I’d already become aware that independent animator Sally Cruikshank was responsible for a beloved childhood short from Sesame Street, and that she had produced other, stranger animation, but going back to her catalogue for a second time made me realized how much I loved her material.
It’s entirely unsurprising. After all, her art is very brightly-coloured and extremely surreal, with a penchant for reptile-people…how could I not like it? When I have some extra money, I’m definitely going to buy the DVD of her shorts that she offers from her website, though the Sesame Street ones won’t be on there.
For me, it started out with the Sesame Street animation, “Above It All”, about an alligator-girl and her flight-enabling beanie. Normally I’d boo and hiss at a reptile with hair and lipstick, but the short was so good I really didn’t care. It perfectly captured (and may have triggered) some of my childhood dreams of flying.

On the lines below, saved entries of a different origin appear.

-- ==== Sys2Proof/Machine/Dispatch.lean ====
section
/-!
DEFINITION. One arm per command, each a direct call of its meaning.
-/
namespace Sys2Proof.Machine

def exec (i : Instr) (s : State) : Host.Outcome State Fault Refusal :=
  match i with
  | .tempoBoundary => Sys2Proof.Machine.execTempoBoundary s
  | .jobRequest core kind cost => Sys2Proof.Machine.execJobRequest core kind cost s
  | .jobStart core => Sys2Proof.Machine.execJobStart core s
  | .jobComplete core => Sys2Proof.Machine.execJobComplete core s
  | .acceptSync dom gm offset rate => Sys2Proof.Machine.execAcceptSync dom gm offset rate s
  | .grandmasterLoss dom => Sys2Proof.Machine.execGrandmasterLoss dom s
  | .ppsInEdge rising => Sys2Proof.Machine.execPpsInEdge rising s
  | .ppsInMissing => Sys2Proof.Machine.execPpsInMissing s
  | .ppsOutRise => Sys2Proof.Machine.execPpsOutRise s
  | .ppsOutFall => Sys2Proof.Machine.execPpsOutFall s
  | .timeSnap m => Sys2Proof.Machine.execTimeSnap m s
  | .gtSet m => Sys2Proof.Machine.execGtSet m s
  | .gtSetLoad => Sys2Proof.Machine.execGtSetLoad s
  | .frameArrival p f => Sys2Proof.Machine.execFrameArrival p f s
  | .cellWrite p => Sys2Proof.Machine.execCellWrite p s
  | .macsecIcvCheck p => Sys2Proof.Machine.execMacsecIcvCheck p s
  | .unitDecision src ecc => Sys2Proof.Machine.execUnitDecision src ecc s
  | .frameTail p fcsOk asmErr => Sys2Proof.Machine.execFrameTail p fcsOk asmErr s
  | .frameSelect p mac ecc => Sys2Proof.Machine.execFrameSelect p mac ecc s
  | .frameTransmitEnd p mac => Sys2Proof.Machine.execFrameTransmitEnd p mac s
  | .linkEstablished p signature => Sys2Proof.Machine.execLinkEstablished p signature s
  | .retainedTrainTimeout p => Sys2Proof.Machine.execRetainedTrainTimeout p s
  | .fullTrainTimeout p => Sys2Proof.Machine.execFullTrainTimeout p s
  | .partnerSignatureChange p signature => Sys2Proof.Machine.execPartnerSignatureChange p signature s
  | .linkLoss p => Sys2Proof.Machine.execLinkLoss p s
  | .serdesLinkUp k speed => Sys2Proof.Machine.execSerdesLinkUp k speed s
  | .serdesLinkDown k => Sys2Proof.Machine.execSerdesLinkDown k s
  | .plcaStatusChange p active => Sys2Proof.Machine.execPlcaStatusChange p active s
  | .beaconTimeout p => Sys2Proof.Machine.execBeaconTimeout p s
  | .verifyResponse p => Sys2Proof.Machine.execVerifyResponse p s
  | .verifyTimeout p => Sys2Proof.Machine.execVerifyTimeout p s
  | .portEventsClear m p w => Sys2Proof.Machine.execPortEventsClear m p w s
  | .fdbFlush m w => Sys2Proof.Machine.execFdbFlush m w s
  | .fdbFlushDone => Sys2Proof.Machine.execFdbFlushDone s
  | .fdbAgeing entry => Sys2Proof.Machine.execFdbAgeing entry s
  | .fdbAccRead m w => Sys2Proof.Machine.execFdbAccRead m w s
  | .clsAccRead m w => Sys2Proof.Machine.execClsAccRead m w s
  | .probe m w => Sys2Proof.Machine.execProbe m w s
  | .probeLookup slotFree => Sys2Proof.Machine.execProbeLookup slotFree s
  | .fragExpiry entry => Sys2Proof.Machine.execFragExpiry entry s
  | .shadowSelftest idle flagged => Sys2Proof.Machine.execShadowSelftest idle flagged s
  | .shadowStatusClear m => Sys2Proof.Machine.execShadowStatusClear m s
  | .convExpiry entry => Sys2Proof.Machine.execConvExpiry entry s
  | .convAccRead m w => Sys2Proof.Machine.execConvAccRead m w s
  | .convFlush m w => Sys2Proof.Machine.execConvFlush m w s
  | .convFlushDone => Sys2Proof.Machine.execConvFlushDone s
  | .contAct m w => Sys2Proof.Machine.execContAct m w s
  | .contRelRelease m w => Sys2Proof.Machine.execContRelRelease m w s
  | .contRelDeny m w => Sys2Proof.Machine.execContRelDeny m w s
  | .contRelReq m w => Sys2Proof.Machine.execContRelReq m w s
  | .ripcordNAssert ns => Sys2Proof.Machine.execRipcordNAssert ns s
  | .ripcordNDeassert => Sys2Proof.Machine.execRipcordNDeassert s
  | .ripcordHoldExpiry => Sys2Proof.Machine.execRipcordHoldExpiry s
  | .streamFilterUnblock m f => Sys2Proof.Machine.execStreamFilterUnblock m f s
  | .flowGateReopen m g => Sys2Proof.Machine.execFlowGateReopen m g s
  | .flowGateEntry g => Sys2Proof.Machine.execFlowGateEntry g s
  | .timingWheelFire t => Sys2Proof.Machine.execTimingWheelFire t s
  | .gateEntryChange p => Sys2Proof.Machine.execGateEntryChange p s
  | .macHoldIssue p => Sys2Proof.Machine.execMacHoldIssue p s
  | .gateSwitch p => Sys2Proof.Machine.execGateSwitch p s
  | .canFrameReceive ch msg => Sys2Proof.Machine.execCanFrameReceive ch msg s
  | .secocVerifyDone ch => Sys2Proof.Machine.execSecocVerifyDone ch s
  | .secocGenerateDone => Sys2Proof.Machine.execSecocGenerateDone s
  | .canBusIntegrated ch => Sys2Proof.Machine.execCanBusIntegrated ch s
  | .canArbitration ch => Sys2Proof.Machine.execCanArbitration ch s
  | .canArbitrationLost ch => Sys2Proof.Machine.execCanArbitrationLost ch s
  | .canBusError ch err => Sys2Proof.Machine.execCanBusError ch err s
  | .canTxComplete ch => Sys2Proof.Machine.execCanTxComplete ch s
  | .recover m ch => Sys2Proof.Machine.execRecover m ch s
  | .canRecoveryComplete ch => Sys2Proof.Machine.execCanRecoveryComplete ch s
  | .linSlotStart l => Sys2Proof.Machine.execLinSlotStart l s
  | .linResponse l data csum => Sys2Proof.Machine.execLinResponse l data csum s
  | .linNoResp l => Sys2Proof.Machine.execLinNoResp l s
  | .linReadbackMismatch l => Sys2Proof.Machine.execLinReadbackMismatch l s
  | .txTimeout ch => Sys2Proof.Machine.execTxTimeout ch s
  | .chEventsClear m ch w => Sys2Proof.Machine.execChEventsClear m ch w s
  | .acfTunnelEndpoint => Sys2Proof.Machine.execAcfTunnelEndpoint s
  | .packerOpen b => Sys2Proof.Machine.execPackerOpen b s
  | .packWaitExpiry b => Sys2Proof.Machine.execPackWaitExpiry b s
  | .bridgeLost b => Sys2Proof.Machine.execBridgeLost b s
  | .fvSave blocks => Sys2Proof.Machine.execFvSave blocks s
  | .secEventsClear m w => Sys2Proof.Machine.execSecEventsClear m w s
  | .edgeAccRead m w => Sys2Proof.Machine.execEdgeAccRead m w s
  | .revoke m w => Sys2Proof.Machine.execRevoke m w s
  | .importKey m w => Sys2Proof.Machine.execImportKey m w s
  | .remask => Sys2Proof.Machine.execRemask s
  | .entropyFailure => Sys2Proof.Machine.execEntropyFailure s
  | .mcjGo m w => Sys2Proof.Machine.execMcjGo m w s
  | .mcjSuspend m => Sys2Proof.Machine.execMcjSuspend m s
  | .mcjDone m => Sys2Proof.Machine.execMcjDone m s
  | .attGo m w => Sys2Proof.Machine.execAttGo m w s
  | .attestationDone => Sys2Proof.Machine.execAttestationDone s
  | .lcReq m w => Sys2Proof.Machine.execLcReq m w s
  | .vkRevoke m key => Sys2Proof.Machine.execVkRevoke m key s
  | .tamper cause ns => Sys2Proof.Machine.execTamper cause ns s
  | .tamperClr m w => Sys2Proof.Machine.execTamperClr m w s
  | .sbRetire m w => Sys2Proof.Machine.execSbRetire m w s
  | .sbRead m w => Sys2Proof.Machine.execSbRead m w s
  | .sbReadDone => Sys2Proof.Machine.execSbReadDone s
  | .descentReq m w => Sys2Proof.Machine.execDescentReq m w s
  | .hostHold m hold => Sys2Proof.Machine.execHostHold m hold s
  | .networkIdle n => Sys2Proof.Machine.execNetworkIdle n s
  | .maxAwake n => Sys2Proof.Machine.execMaxAwake n s
  | .netClr m w => Sys2Proof.Machine.execNetClr m w s
  | .descentDrain => Sys2Proof.Machine.execDescentDrain s
  | .descentLinks => Sys2Proof.Machine.execDescentLinks s
  | .tc10SleepAck p => Sys2Proof.Machine.execTc10SleepAck p s
  | .descentSave => Sys2Proof.Machine.execDescentSave s
  | .saveTimeout => Sys2Proof.Machine.execSaveTimeout s
  | .cutoff => Sys2Proof.Machine.execCutoff s
  | .descentAbort => Sys2Proof.Machine.execDescentAbort s
  | .cutoffComplete => Sys2Proof.Machine.execCutoffComplete s
  | .selectiveWake ch kind => Sys2Proof.Machine.execSelectiveWake ch kind s
  | .linWake l => Sys2Proof.Machine.execLinWake l s
  | .wakePin pin => Sys2Proof.Machine.execWakePin pin s
  | .tc10Wake p => Sys2Proof.Machine.execTc10Wake p s
  | .parkTimer => Sys2Proof.Machine.execParkTimer s
  | .excursion => Sys2Proof.Machine.execExcursion s
  | .wakeLatch => Sys2Proof.Machine.execWakeLatch s
  | .switchDieRelease => Sys2Proof.Machine.execSwitchDieRelease s
  | .wakeCheck => Sys2Proof.Machine.execWakeCheck s
  | .forwardingReady => Sys2Proof.Machine.execForwardingReady s
  | .mooredScrub errs => Sys2Proof.Machine.execMooredScrub errs s
  | .vbatLoss => Sys2Proof.Machine.execVbatLoss s
  | .vbatLevelChange cv => Sys2Proof.Machine.execVbatLevelChange cv s
  | .lockstepInjection flagged => Sys2Proof.Machine.execLockstepInjection flagged s
  | .coreMismatch kind => Sys2Proof.Machine.execCoreMismatch kind s
  | .spWatchdog => Sys2Proof.Machine.execSpWatchdog s
  | .gcWatchdog c => Sys2Proof.Machine.execGcWatchdog c s
  | .coreCtlRelease m w => Sys2Proof.Machine.execCoreCtlRelease m w s
  | .bankAccess m bank off op ecc waiting => Sys2Proof.Machine.execBankAccess m bank off op ecc waiting s
  | .atomicAdd m bank off wide v => Sys2Proof.Machine.execAtomicAdd m bank off wide v s
  | .atomicSwap m bank off wide v => Sys2Proof.Machine.execAtomicSwap m bank off wide v s
  | .patrolScrub bank errs => Sys2Proof.Machine.execPatrolScrub bank errs s
  | .dbgPoll => Sys2Proof.Machine.execDbgPoll s
  | .dbgRead addr => Sys2Proof.Machine.execDbgRead addr s
  | .dbgWrite addr v => Sys2Proof.Machine.execDbgWrite addr v s
  | .dbgHalt c => Sys2Proof.Machine.execDbgHalt c s
  | .dbgResume c => Sys2Proof.Machine.execDbgResume c s
  | .dbgStep c => Sys2Proof.Machine.execDbgStep c s
  | .tapReset => Sys2Proof.Machine.execTapReset s
  | .extest => Sys2Proof.Machine.execExtest s
  | .idcode => Sys2Proof.Machine.execIdcode s
  | .samplePreload => Sys2Proof.Machine.execSamplePreload s
  | .bypass => Sys2Proof.Machine.execBypass s
  | .hostInterfaceReset kind => Sys2Proof.Machine.execHostInterfaceReset kind s
  | .perstNRise => Sys2Proof.Machine.execPerstNRise s
  | .p48StateChange st => Sys2Proof.Machine.execP48StateChange st s
  | .d3hotEntry pm => Sys2Proof.Machine.execD3hotEntry pm s
  | .d0Return => Sys2Proof.Machine.execD0Return s
  | .msixEnable => Sys2Proof.Machine.execMsixEnable s
  | .registerWrite m addr size v => Sys2Proof.Machine.execRegisterWrite m addr size v s
  | .cmtWrite m addr v => Sys2Proof.Machine.execCmtWrite m addr v s
  | .stageClaim m => Sys2Proof.Machine.execStageClaim m s
  | .stageRelease m => Sys2Proof.Machine.execStageRelease m s
  | .stageDiscard m => Sys2Proof.Machine.execStageDiscard m s
  | .stagePush m kind => Sys2Proof.Machine.execStagePush m kind s
  | .cmtPeek m addr => Sys2Proof.Machine.execCmtPeek m addr s
  | .commitReq m => Sys2Proof.Machine.execCommitReq m s
  | .commitArm => Sys2Proof.Machine.execCommitArm s
  | .commitCancel m => Sys2Proof.Machine.execCommitCancel m s
  | .epochLatch m => Sys2Proof.Machine.execEpochLatch m s
  | .epochLatchRelease m => Sys2Proof.Machine.execEpochLatchRelease m s
  | .slotFree slot => Sys2Proof.Machine.execSlotFree slot s
  | .drainLimit slot => Sys2Proof.Machine.execDrainLimit slot s
  | .gcOutboundWrite c addr data stalled => Sys2Proof.Machine.execGcOutboundWrite c addr data stalled s
  | .gcOutboundRead c addr len stalled => Sys2Proof.Machine.execGcOutboundRead c addr len stalled s
  | .stalemateRetry c stalled => Sys2Proof.Machine.execStalemateRetry c stalled s
  | .semExclusiveLoad c addr len => Sys2Proof.Machine.execSemExclusiveLoad c addr len s
  | .semExclusiveStore c addr data => Sys2Proof.Machine.execSemExclusiveStore c addr data s
  | .semWaitTimeout c => Sys2Proof.Machine.execSemWaitTimeout c s
  | .semHoldTimeout c => Sys2Proof.Machine.execSemHoldTimeout c s
  | .semTake m sem => Sys2Proof.Machine.execSemTake m sem s
  | .semRelease m sem => Sys2Proof.Machine.execSemRelease m sem s
  | .ledgerRead m => Sys2Proof.Machine.execLedgerRead m s
  | .ringEnable m r w => Sys2Proof.Machine.execRingEnable m r w s
  | .ringTail m r w descs => Sys2Proof.Machine.execRingTail m r w descs s
  | .txFetch stalled => Sys2Proof.Machine.execTxFetch stalled s
  | .txFetchDone result => Sys2Proof.Machine.execTxFetchDone result s
  | .txCompletion r => Sys2Proof.Machine.execTxCompletion r s
  | .modTimer r => Sys2Proof.Machine.execModTimer r s
  | .peWakeRelease => Sys2Proof.Machine.execPeWakeRelease s
  | .spiWrite addr words => Sys2Proof.Machine.execSpiWrite addr words s
  | .spiRead addr n => Sys2Proof.Machine.execSpiRead addr n s
  | .hWrite off words => Sys2Proof.Machine.execHWrite off words s
  | .hRead off n => Sys2Proof.Machine.execHRead off n s
  | .spiStatus => Sys2Proof.Machine.execSpiStatus s
  | .spiUnknownOpcode op => Sys2Proof.Machine.execSpiUnknownOpcode op s
  | .spiAbort w whole => Sys2Proof.Machine.execSpiAbort w whole s
  | .doorbell m w => Sys2Proof.Machine.execDoorbell m w s
  | .claimN m => Sys2Proof.Machine.execClaimN m s
  | .claimF m => Sys2Proof.Machine.execClaimF m s
  | .completeN m w => Sys2Proof.Machine.execCompleteN m w s
  | .completeF m w => Sys2Proof.Machine.execCompleteF m w s
  | .srcCfgEn m n en => Sys2Proof.Machine.execSrcCfgEn m n en s
  | .fcAck m w => Sys2Proof.Machine.execFcAck m w s
  | .ovfAck m => Sys2Proof.Machine.execOvfAck m s
  | .faultEscalation => Sys2Proof.Machine.execFaultEscalation s
  | .snapCtlReq m => Sys2Proof.Machine.execSnapCtlReq m s
  | .dumpCapture => Sys2Proof.Machine.execDumpCapture s
  | .dumpWriteDone => Sys2Proof.Machine.execDumpWriteDone s
  | .crCtlNow m => Sys2Proof.Machine.execCrCtlNow m s
  | .imgErase m => Sys2Proof.Machine.execImgErase m s
  | .imgEraseDone => Sys2Proof.Machine.execImgEraseDone s
  | .imgWrite m => Sys2Proof.Machine.execImgWrite m s
  | .imgWriteDone => Sys2Proof.Machine.execImgWriteDone s
  | .imgVerify m => Sys2Proof.Machine.execImgVerify m s
  | .imgVerifyDone => Sys2Proof.Machine.execImgVerifyDone s
  | .castle m => Sys2Proof.Machine.execCastle m s
  | .castlingLoadDone digestsOk => Sys2Proof.Machine.execCastlingLoadDone digestsOk s
  | .spWindowStart => Sys2Proof.Machine.execSpWindowStart s
  | .spReady => Sys2Proof.Machine.execSpReady s
  | .spWindowExpiry => Sys2Proof.Machine.execSpWindowExpiry s
  | .castlingTimeout => Sys2Proof.Machine.execCastlingTimeout s
  | .imgAbort m => Sys2Proof.Machine.execImgAbort m s
  | .imgRecover m => Sys2Proof.Machine.execImgRecover m s
  | .recoveryErase slotB => Sys2Proof.Machine.execRecoveryErase slotB s
  | .recoveryWrite slotB off len => Sys2Proof.Machine.execRecoveryWrite slotB off len s
  | .recoveryVerify slotB => Sys2Proof.Machine.execRecoveryVerify slotB s
  | .recoveryBoot slotB => Sys2Proof.Machine.execRecoveryBoot slotB s
  | .powerOn => Sys2Proof.Machine.execPowerOn s
  | .railsGood straps => Sys2Proof.Machine.execRailsGood straps s
  | .memoryInitDone fail => Sys2Proof.Machine.execMemoryInitDone fail s
  | .imagePassDone keyCopies saves => Sys2Proof.Machine.execImagePassDone keyCopies saves s
  | .calibrationDone ports channels => Sys2Proof.Machine.execCalibrationDone ports channels s
  | .resetNAssert ns => Sys2Proof.Machine.execResetNAssert ns s
  | .resetNRelease straps => Sys2Proof.Machine.execResetNRelease straps s
  | .resetReq m w => Sys2Proof.Machine.execResetReq m w s
  | .thermalTrip => Sys2Proof.Machine.execThermalTrip s
  | .thermalTripClear => Sys2Proof.Machine.execThermalTripClear s
  | .registerRead m addr size => Sys2Proof.Machine.execRegisterRead m addr size s
  | .thermalWarning sensor temp => Sys2Proof.Machine.execThermalWarning sensor temp s
  | .wakePinRelease pin => Sys2Proof.Machine.execWakePinRelease pin s
  | .outboundReadCompletion c res => Sys2Proof.Machine.execOutboundReadCompletion c res s
  | .aspmL1Entry st => Sys2Proof.Machine.execAspmL1Entry st s
  | .msixVectorUnmask v => Sys2Proof.Machine.execMsixVectorUnmask v s
  | .recoveryCommandDone => Sys2Proof.Machine.execRecoveryCommandDone s
  | .syncInterval dom p asGm => Sys2Proof.Machine.execSyncInterval dom p asGm s
  | .decoderFrame ch err => Sys2Proof.Machine.execDecoderFrame ch err s

end Sys2Proof.Machine
end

Going through her catalogue reveals other Sesame Street shorts I remember/or are memorable. “From Your Head”is a great adventure in dreaming and thinking, and “ “Beginning Middle and End” is another something I do remember from childhood; it’s about storytelling, and has a pterodactyl in it. Good times, and there are many more of such shorts, instantly recognizable.
When it comes to her independent work, the ultimate standout is the short “Face Like a Frog” an innocuously titled short which is the most bizarre cartoon I’ve ever seen. There is a bit of a plot, but it’s really just an excuse for weird shit to happen. Driving on a night road, a frog-man is lead by a frog-woman named Gluey to a hexed house that she thinks he can un-hex. The house turns out to be filled with her weird frog family. He does manage to escape with Gluey on a subway that goes to hell but “makes one stop in Miami Beach”. With the visuals it’s even weirder, and even the bland, brief dialogue becomes a window to strangeness once put in context. There’s also a cameo by Danny Elfman and Oingo Boingo, as a lizard who tells the protagonist in song to avoid the house’s basement.
Two of her other longer shorts, “Quasi at the Quackadero” and “Make Me Psychic” don’t quite match that level of strangeness, but they are pretty strange. The first thing you’ll notice is that the protagonists of these shorts are called “ducks” but like some kind of strange Muppet, with long muzzles in place of noses and mouths, and yellow colouring for the male characters, being their only presumably avian features. Cruikshank even admits that, “they came out looking like ducks only her, which is a wonderfully strange statement. One short is about a trip to a fair, the other about a device that allows its owner to have psychic powers, though both are given innumerable bizarre twists.
However, her more recent shorts are sadly disappointing. They lack the vibrant colour and detail of her older works, and instead look like crude MS Paint facsimiles of the same. The use of text-to-voice software over actual voice actors is also very off-putting, and the attempts at satirizing consumer culture (in shorts like “Whinsey on Your Phone”and the “Charbucks” series) also fall flat.
Still, her major material is worth checking out, and needs to be seen to be believed. Find most of her work at her personal YouTube channel, Sally Cruikshank Films, or her website Fun on Mars, through which you can order her DVD.